Better Pictures & White Bean Artichoke Dip
Noticed my pictures getting better lately? I'm not bragging, just kind of stating the obvious. The reason: my kitchen isn't a dark cave anymore + I have outdoor space. Natural light! It's so much easier to take good pictures when you have natural light. I struggled for years to take good pictures for a few reasons. Let me take you through my journey.
2011 - 2012: Pictures on an iPhone 4 or a snap and shoot camera from college. Boo.
2012 - 2013: New DSLR camera, yay! Literally no clue how to use it.
2014 - 2015: Knew what I was doing wrong, but had no access to natural light. No photo editing.
2016: I have a good camera and lens. Have tons of natural light to work with at my new house. And... I started using some editing software. Blair from The Fox & She wrote an article last year about good, affordable editing software and I tried it out. Its crazy how much better edited pictures look... duh. Thanks for that Blair!
2016 - beyond: Food styling progress. Better pictures. Update my blog to a new platform. Someday...

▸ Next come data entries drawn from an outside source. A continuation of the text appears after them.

-- ==== Sys2Proof/Laws/Exec.lean ====
section
/-! SUPPORT. Everything an instruction can write, over all instructions: a property that survives every write of the machine
survives `exec`, and one that survives the platform's acts too survives `step`. Invariants are instances. -/

namespace Sys2Proof.Machine

variable {P : State → Prop} {s t : State}

/-- The endings of a command: its status, an error raised (R472), and the free-value counter of one that waits. -/
structure EndWrites (P : State → Prop) : Prop where
  status : ∀ s st, P s → P { s with status := st }
  raise : ∀ s k, P s → P (s.raise k)
  wait : ∀ s st n, P s → P { s with status := st, freeCtr := n }

/-- The writes of the host's commands on control state (70_reset_and_hazards.md R511 to R514, R170, R171, R300, R360),
each with what the command has checked. -/
structure ControlWrites (P : State → Prop) : Prop where
  vlc : ∀ s, s.isIdle = true → P s → P { s with vlcReady := true }
  load : ∀ s len, s.isIdle = true → P s → P (s.loadBits len)
  seek : ∀ s n, s.isIdle = true → n ≤ s.bsLen → P s → P { s with bitpos := n }
  cr : ∀ s r v, s.isIdle = true → P s → P (s.setControlReg r v)
  table : ∀ s ram idx v, s.isIdle = true → P s → P { s with tabs := s.tabs.write ram idx v }
  reset : ∀ s, P s → P s.commandReset
  start : ∀ s pos, s.isNotRun = true → s.vlcReady = true → s.configSupported = true →
    (s.addressLegal pos && s.sliceLegal) = true → P s → P (s.startSlice pos)
  finish : ∀ s, s.isNotIdle = true → P s → P s.endSlice

/-- Every write of the machine's instructions. -/
structure ExecWrites (P : State → Prop) : Prop extends
    EndWrites P, ControlWrites P, DecodeWrites P, ReconWrites P, ImplicitWrites P

/-- Every write of a step: an instruction's, the port's, and the platform's. -/
structure StepWrites (P : State → Prop) : Prop extends ExecWrites P where
  port : ∀ s r st, P s → P { s with port := r, status := st }
  platform : ∀ s act, P s → P (s.platformAct act)

/-- What the body keeps, given that the command was accepted, the command keeps. -/
theorem EndWrites.command (e : EndWrites P) {accepted legal : Bool} {body : Op Unit}
    (hb : (accepted && legal) = true → Ends P (body s))
    (hs : P s) (h : command accepted legal body s = .next t) : P t := by
  cases ha : accepted && legal
  · rw [command_reject ha] at h
    cases h
    exact e.status s _ hs
  · rw [command_run ha] at h
    have hb := hb ha
    rcases finish_next h with ⟨u, hu, rfl⟩ | ⟨k, u, hu, rfl⟩ | ⟨k, u, hu, rfl⟩ | ⟨u, hu, rfl⟩
    · rw [hu] at hb
      exact e.status u _ hb
    · exact e.status s _ hs
    · rw [hu] at hb
      exact e.raise u k hb
    · rw [hu] at hb
      exact e.wait u _ _ hb

/-- A command that is one write, which may use what the command has checked. -/
theorem EndWrites.control (e : EndWrites P) {accepted legal : Bool} {f : State → State}
    (h : Machine.command accepted legal (Op.modify f) s = .next t) (hs : P s)
    (hf : accepted = true → legal = true → P (f s)) : P t :=
  e.command (body := Op.modify f)
    (fun ha => hf (Bool.and_eq_true_iff.mp ha).1 (Bool.and_eq_true_iff.mp ha).2) hs h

So, if you're a professional photographer you probably think my pictures are shit. I'm sure they are. But, 5 years later I'm glad to say they aren't horendous and I feel proud of them! Here's to a continued and evolving journey of my favorite hobby. Food blogging.
White Bean Artichoke Dip
makes enough for a party
15.5 oz can cannellini beans (drained)
14 oz can artichoke hearts (drained, rough chop)
2 tbsp tahini
1 lemon (juice + 1/2 zest)
1 clove garlic (whole)
1 cup non-fat Greek yogurt
1/4 cup olive oil
1/2 tsp cayenne pepper
salt and pepper
warm pita bread
In a food processor, add the cannellini beans, tahini and garlic clove. Pulse until smooth, for 3-4 minutes. Scrape down the sides as necessary (with the blade off obviously).
In a medium mixing bowl, add chopped artichoke hearts, juice from a whole lemon and half the zest, Greek yogurt, olive oil, and cayenne pepper. Pour in the cannellini bean mix. Mix everything to combine, taste, and add salt and pepper to taste.
Serve in a serving bowl with a drizzle of olive oil on top and some freshly grated pepper. I served mine with my favorite pita crackers from Trader Joes. You could also serve with fresh veggies like carrots and cucumbers, or warm pita bread.